Racial and economic issues were the other top priorities cited by Democrats. Race relations rated especially highly among Black voters, picked by 58%, nearly the same percentage that selected the pandemic.
Among Latino voters, pandemic relief topped the list by a significant margin, cited by about 6 in 10, followed closely by the economy. Healthcare and immigration were next, each cited by just over a third of Latino voters.
Among Asian Americans and Pacific Islanders, the pattern was roughly similar: the virus followed by the economy, with healthcare, race relations and climate change all grouped closely together in third place.
Republicans offered a distinctly different list to pollsters. Strengthening the economy was their principal concern; election reform, national security and the federal budget deficit were roughly tied for second.
The contrast with the majority of California voters was especially sharp among the Republican voters who said their top loyalty was to Trump, not the party.
Among that group, just over half said election reform should be the top priority.
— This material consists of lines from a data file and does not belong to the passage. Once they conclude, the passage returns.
-- ==== Sys2Proof/Tests/Slice0.lean ====
section
/-! SUPPORT. Small tests: ill-formed terms, words written out from the encoding tables, vectors of 95_test_vectors.md,
and for each obligation with hypotheses a state and operands that meet them together. -/

namespace Sys2Proof.Tests

open Sys2Proof.Machine

/-! ### Helpers -/

/-- The next state of an outcome, if it is one. -/
def nextOf : Host.Outcome State Fault Refusal → Option State
  | .next t => some t
  | _ => none

/-- The fault of an outcome, if it is one. -/
def faultOf : Host.Outcome State Fault Refusal → Option Fault
  | .fault e => some e
  | _ => none

/-- The refusal of an outcome, if it is one. -/
def refusalOf : Host.Outcome State Fault Refusal → Option Refusal
  | .refused r => some r
  | _ => none

/-- Bytes 14 to 33 of the frame F0 (95_test_vectors.md section 0). -/
def header1 : List Byte := [0x45#8, 0x00#8, 0x00#8, 0x2E#8, 0x12#8, 0x34#8, 0x40#8, 0x00#8, 0x40#8, 0x11#8]

/-- Bytes 26 to 29 and 30 to 33 of F0: the source and the destination address. -/
def header2 : List Byte := [0xC0#8, 0xA8#8, 0x00#8, 0x01#8] ++ [0xC0#8, 0xA8#8, 0x00#8, 0x02#8]

/-- The empty buffer with capacity 64, as the vectors have it. -/
def fresh : State := State.resetWith 64

/-- F0's header in the buffer, checksum field zero. -/
def f0 : State := { fresh with fb := storeBytes [] 14 (header1 ++ [0#8, 0#8] ++ header2) }

/-- F0's header with its checksum A7 37 (V-R1's end state, buffer and results). -/
def f0r : State :=
  { fresh with
    fb := storeBytes [] 14 (header1 ++ [0xA7#8, 0x37#8] ++ header2)
    sum := 0x58C8#16
    result := 0xA737#16 }

/-- F0's header without its checksum field: bytes 24 and 25 unwritten. -/
def f0gap : State := { fresh with fb := storeBytes (storeBytes [] 14 header1) 26 header2 }

/-- A buffer of the least capacity, every byte written. -/
def full : State := { State.resetWith 42 with fb := storeBytes [] 0 (List.replicate 42 0#8) }

/-- `s` with patch value and mask, the high and low registers each. -/
def withPatch (s : State) (vh : Half) (vl : Word) (mh : Half) (ml : Word) : State :=
  { s with pvalHi := vh, pvalLo := vl, pmskHi := mh, pmskLo := ml }

/-- `s` with pending inputs. -/
def withInputs (s : State) (es : List Input) : State := { s with inputs := es }

/-- `s` with operands of CSUM. -/
def withRange (s : State) (off len : Half) : State := { s with off := off, len := len }

/-! ### Well-formedness (30_encoding.md R75) -/

theorem test_wf_accepts_last_selector : (Instr.patch 16#5 true).wf = true := by decide
theorem test_wf_refuses_selector_17 : (Instr.patch 17#5 false).wf = false := by decide
theorem test_wf_refuses_selector_31 : (Instr.patch 31#5 true).wf = false := by decide
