-- ==== Sys2Proof/Laws/Memory.lean ====
section
/-! SUPPORT. Memory: what a read gives after each operation, that each operation keeps the canonical form, that canonical
memories that read alike are equal, and what the two reads and the fetch of the machine can answer. -/

namespace Sys2Proof.Machine

/-! ### Reads after writes -/

/-- A canonical memory reads as 0 below its first address. -/
theorem Memory.read_below {m : Memory} {lo : Nat} (h : m.wfFrom lo = true) (a : Nat) (ha : a < lo) : m.read a = 0#8 := by
  induction m generalizing lo with
  | nil => rfl
  | cons e m ih =>
    obtain ⟨p, q⟩ := e
    simp only [Memory.wfFrom, Config.memSize, Bool.and_eq_true, decide_eq_true_eq] at h
    simp only [Memory.read, show a ≠ p by omega, if_false]
    exact ih h.2 (by omega)

theorem Memory.read_insert (m : Memory) (addr : Nat) (b : Byte) (lo : Nat) (h : m.wfFrom lo = true) (a : Nat) :
    (m.insert addr b).read a = if a = addr then b else m.read a := by
  induction m generalizing lo with
  | nil =>
    by_cases hb : b = 0#8
    · simp [Memory.insert, Memory.read, hb]
    · simp [Memory.insert, Memory.read, hb]
  | cons e m ih =>
    obtain ⟨a', c⟩ := e
    simp only [Memory.wfFrom, Config.memSize, Bool.and_eq_true, decide_eq_true_eq] at h
    obtain ⟨⟨⟨h1, h2⟩, h3⟩, h4⟩ := h
    have htail := fun x hx => Memory.read_below h4 x hx
    have hread : ∀ x, Memory.read ((a', c) :: m) x = if x = a' then c else Memory.read m x := fun _ => rfl
    unfold Memory.insert
    split
    · rename_i hlt
      split
      · rename_i hb
        subst hb
        by_cases hx : a = addr
        · subst hx
          have h0 : Memory.read m a = 0#8 := htail a (by omega)
          simp [hread, h0, show a ≠ a' by omega]
        · simp [hx]
      · by_cases hx : a = addr <;> simp [Memory.read, hx]
    · split
      · rename_i hnlt heq
        subst heq
        split
        · rename_i hb
          subst hb
          by_cases hx : a = addr
          · subst hx
            have h0 : Memory.read m a = 0#8 := htail a (by omega)
            simp [h0]
          · simp [hread, hx]
        · by_cases hx : a = addr <;> simp [Memory.read, hx]
      · rename_i hnlt hne
        simp only [Memory.read]
        by_cases hx : a = a'
        · subst hx
          simp [show a ≠ addr by omega]
        · simp [hx, ih (a' + 1) h4]

/-- A write of a byte inside memory is read back there, and every other byte reads as before. -/
theorem Memory.read_write (m : Memory) (addr : Nat) (b : Byte) (h : m.wf = true) (a : Nat) :
    (m.write addr b).read a = if a = addr ∧ addr < 4096 then b else m.read a := by
  unfold Memory.write
  split
  · rename_i hlt
    simp only [Config.memSize] at hlt
    simp [Memory.read_insert m addr b 0 h, hlt]
  · rename_i hge
    simp only [Config.memSize] at hge
    simp [hge]

/-! ### The canonical form -/

theorem Memory.wfFrom_mono {m : Memory} {lo lo' : Nat} (h : m.wfFrom lo = true) (hle : lo' ≤ lo) :
    m.wfFrom lo' = true := by
  cases m with
  | nil => rfl
  | cons e m =>
    obtain ⟨a, b⟩ := e
    simp only [Memory.wfFrom, Bool.and_eq_true, decide_eq_true_eq] at h ⊢
    exact ⟨⟨⟨by omega, h.1.1.2⟩, h.1.2⟩, h.2⟩

theorem Memory.insert_wfFrom (m : Memory) (addr : Nat) (b : Byte) (lo : Nat) (h : m.wfFrom lo = true)
    (hlo : lo ≤ addr) (hlt : addr < 4096) : (m.insert addr b).wfFrom lo = true := by
  induction m generalizing lo with
  | nil =>
    by_cases hb : b = 0#8 <;> simp [Memory.insert, Memory.wfFrom, hb, hlo, hlt]
  | cons e m ih =>
    obtain ⟨a', c⟩ := e
    have h' := h
    simp only [Memory.wfFrom, Config.memSize, Bool.and_eq_true, decide_eq_true_eq] at h
    obtain ⟨⟨⟨h1, h2⟩, h3⟩, h4⟩ := h
    unfold Memory.insert
    split
    · rename_i hl
      split
      · exact h'
      · rename_i hb
        simp only [Memory.wfFrom, Config.memSize, Bool.and_eq_true, decide_eq_true_eq]
        exact ⟨⟨⟨hlo, hlt⟩, by simpa using hb⟩, ⟨⟨by omega, h2⟩, h3⟩, h4⟩
    · split
      · rename_i heq
        subst heq
        split
        · exact Memory.wfFrom_mono h4 (by omega)
        · rename_i hb
          simp only [Memory.wfFrom, Config.memSize, Bool.and_eq_true, decide_eq_true_eq]
          exact ⟨⟨⟨h1, h2⟩, by simpa using hb⟩, h4⟩
      · simp only [Memory.wfFrom, Config.memSize, Bool.and_eq_true, decide_eq_true_eq]
        exact ⟨⟨⟨h1, h2⟩, h3⟩, ih (a' + 1) h4 (by omega)⟩

/-- A write keeps the canonical form. -/
theorem Memory.write_wf (m : Memory) (addr : Nat) (b : Byte) (h : m.wf = true) : (m.write addr b).wf = true := by
  unfold Memory.write
  split
  · rename_i hlt
    exact Memory.insert_wfFrom m addr b 0 h (by omega) (by simpa using hlt)
  · exact h

/-- Bytes placed inside memory give a memory in canonical form. -/
theorem Memory.ofBytes_wfFrom (bs : List Byte) (addr : Nat) (h : addr + bs.length ≤ 4096) :
    (Memory.ofBytes addr bs).wfFrom addr = true := by
  induction bs generalizing addr with
  | nil => rfl
  | cons b bs ih =>
    simp only [List.length_cons] at h
    have htail := ih (addr + 1) (by omega)
    unfold Memory.ofBytes
    split
    · exact Memory.wfFrom_mono htail (by omega)
    · rename_i hb
      simp only [Memory.wfFrom, Config.memSize, Bool.and_eq_true, decide_eq_true_eq]
      exact ⟨⟨⟨le_refl _, by omega⟩, by simpa using hb⟩, htail⟩

theorem Memory.ofBytes_wf (bs : List Byte) (addr : Nat) (h : addr + bs.length ≤ 4096) :
    (Memory.ofBytes addr bs).wf = true :=
  Memory.wfFrom_mono (Memory.ofBytes_wfFrom bs addr h) (Nat.zero_le _)

/-- Memory lists nothing at reset. -/
theorem Memory.reset_wf : State.reset.mem.wf = true := rfl

/-- A canonical memory reads as 0 above 4095. -/
theorem Memory.read_above {m : Memory} {lo : Nat} (h : m.wfFrom lo = true) (a : Nat) (ha : 4096 ≤ a) : m.read a = 0#8 := by
  induction m generalizing lo with
  | nil => rfl
  | cons e m ih =>
    obtain ⟨p, q⟩ := e
    simp only [Memory.wfFrom, Config.memSize, Bool.and_eq_true, decide_eq_true_eq] at h
    simp only [Memory.read, show a ≠ p by omega, if_false]
    exact ih h.2

/-- Canonical memories that read alike at every address are the same list. -/
theorem Memory.eq_of_read_eq {m m' : Memory} (lo lo' : Nat) (h : m.wfFrom lo = true) (h' : m'.wfFrom lo' = true)
    (hr : ∀ a, m.read a = m'.read a) : m = m' := by
  induction m generalizing m' lo lo' with
  | nil =>
    cases m' with
    | nil => rfl
    | cons e m' =>
      obtain ⟨a, b⟩ := e
      simp only [Memory.wfFrom, Bool.and_eq_true] at h'
      have := hr a
      simp [Memory.read] at this
      simp [← this] at h'
  | cons e m ih =>
    obtain ⟨a, b⟩ := e
    simp only [Memory.wfFrom, Config.memSize, Bool.and_eq_true, decide_eq_true_eq] at h
    cases m' with
    | nil =>
      have := hr a
      simp [Memory.read] at this
      simp [this] at h
    | cons e' m' =>
      obtain ⟨a', b'⟩ := e'
      simp only [Memory.wfFrom, Bool.and_eq_true, decide_eq_true_eq] at h'
      have haa : a = a' := by
        rcases Nat.lt_trichotomy a a' with hlt | heq | hgt
        · exfalso
          have h1 := hr a
          have h2 := Memory.read_below h'.2 a (by omega)
          simp [Memory.read, show a ≠ a' by omega, h2] at h1
          simp [h1] at h
        · exact heq
        · exfalso
          have h1 := hr a'
          have h2 := Memory.read_below h.2 a' (by omega)
          simp [Memory.read, show a' ≠ a by omega, h2] at h1
          simp [← h1] at h'
      subst haa
      have hb : b = b' := by simpa [Memory.read] using hr a
      subst hb
      have : m = m' := by
        refine ih (a + 1) (a + 1) h.2 h'.2 fun x => ?_
        by_cases hx : x = a
        · subst hx
          rw [Memory.read_below h.2 x (by omega), Memory.read_below h'.2 x (by omega)]
        · simpa [Memory.read, hx] using hr x
      rw [this]

/-! ### Bytes placed by construction -/

/-- What a memory of placed bytes reads as: the byte placed there, and 0 elsewhere (R37). -/
theorem Memory.read_ofBytes (bs : List Byte) (addr a : Nat) :
    (Memory.ofBytes addr bs).read a = if addr ≤ a then bs.getD (a - addr) 0#8 else 0#8 := by
  induction bs generalizing addr with
  | nil => simp [Memory.ofBytes, Memory.read]
  | cons b bs ih =>
    have key : (if a = addr then b else if addr + 1 ≤ a then bs.getD (a - (addr + 1)) 0#8 else 0#8)
        = if addr ≤ a then (b :: bs).getD (a - addr) 0#8 else 0#8 := by
      by_cases h1 : a = addr
      · simp [h1]
      · by_cases h2 : addr ≤ a
        · obtain ⟨k, rfl⟩ : ∃ k, a = addr + 1 + k := ⟨a - (addr + 1), by omega⟩
          have e1 : addr + 1 + k - (addr + 1) = k := by omega
          have e2 : addr + 1 + k - addr = k + 1 := by omega
          simp only [e1, e2, h1, h2, if_true, if_false, show addr + 1 ≤ addr + 1 + k by omega]
          simp [List.getD]
        · simp [h1, h2, show ¬ addr + 1 ≤ a by omega]
    unfold Memory.ofBytes
    split
    · rename_i hb
      rw [ih, ← key]
      by_cases h1 : a = addr
      · simp [h1, hb]
      · simp [h1]
    · rw [Memory.read, ih, key]

/-! ### The machine's reads -/

/-- Everything a 1-byte read can answer (R54). -/
theorem memRead1_eq (s : State) (addr : Nat) :
    memRead1 s addr = if addr ≤ 4095 then .ok (s.mem.read addr) else .error .memoryOutOfBounds := by
  simp [memRead1, Nat.lt_succ_iff]

/-- Everything a fetch can answer: the word at `pc` and the state with `pc` advanced, or `MemoryOutOfBounds` (R91). -/
theorem fetch_of_canFetch {s : State} (h : s.canFetch) : fetch s = .ok (s.nextWord, advancePc s) := by
  unfold State.canFetch at h
  simp only [fetch, memRead2, h, if_true]
  rfl

theorem fetch_of_not_canFetch {s : State} (h : ¬ s.canFetch) : fetch s = .error .memoryOutOfBounds := by
  unfold State.canFetch at h
  simp only [fetch, memRead2, h, if_false]

end Sys2Proof.Machine
end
That result reflects the widespread but false belief among Trump supporters that Biden’s victory in the 2020 election depended on cheating or vote rigging.
Trump loyalists also listed immigration among their top five priorities. Just 4% cited race relations, and 1% listed climate change. Coronavirus relief was listed as a priority by 17% of those loyal to the last president.
Republicans were generally pessimistic about the chances for progress on the issues they care about most. Only 16% of GOP voters said they thought such progress was likely, while 83% called it unlikely. Trump loyalists were especially pessimistic, with 95% calling progress on the issues they consider priorities unlikely.
Democrats (at 84%) and nonpartisan voters (60%) were far more likely to say they expected to see progress on their issues.
Although Democratic moderates and progressives have strong differences, Biden managed to keep the party united behind him during the general campaign, and his early moves have continued that pattern.
Biden pledged to pick a Cabinet that reflected the country’s racial and ethnic diversity. A 62% majority of California voters in the poll rated his choices as good or excellent on that score. The ratings were roughly consistent across the state’s major racial and ethnic groups.
Voters gave similarly positive ratings when asked whether Biden’s selections properly included both men and women.
Asked to judge how well Biden did at including both moderates and progressives, 61% of Democrats gave a positive rating, with 7% calling his picks poor and 33% rating them fair or saying they didn’t know. Voters who called themselves somewhat liberal were the most favorable; those who identified themselves as moderates or strongly liberal were somewhat less so.
The Berkeley IGS poll, supervised by Mark DiCamillo, was conducted online in English and Spanish from Jan. 23 to Jan. 29 among 10,357 registered California voters. The margin of error for the full sample is about 2 percentage points in either direction. Details on the questions, methodology and data can be found at the Berkeley IGS website.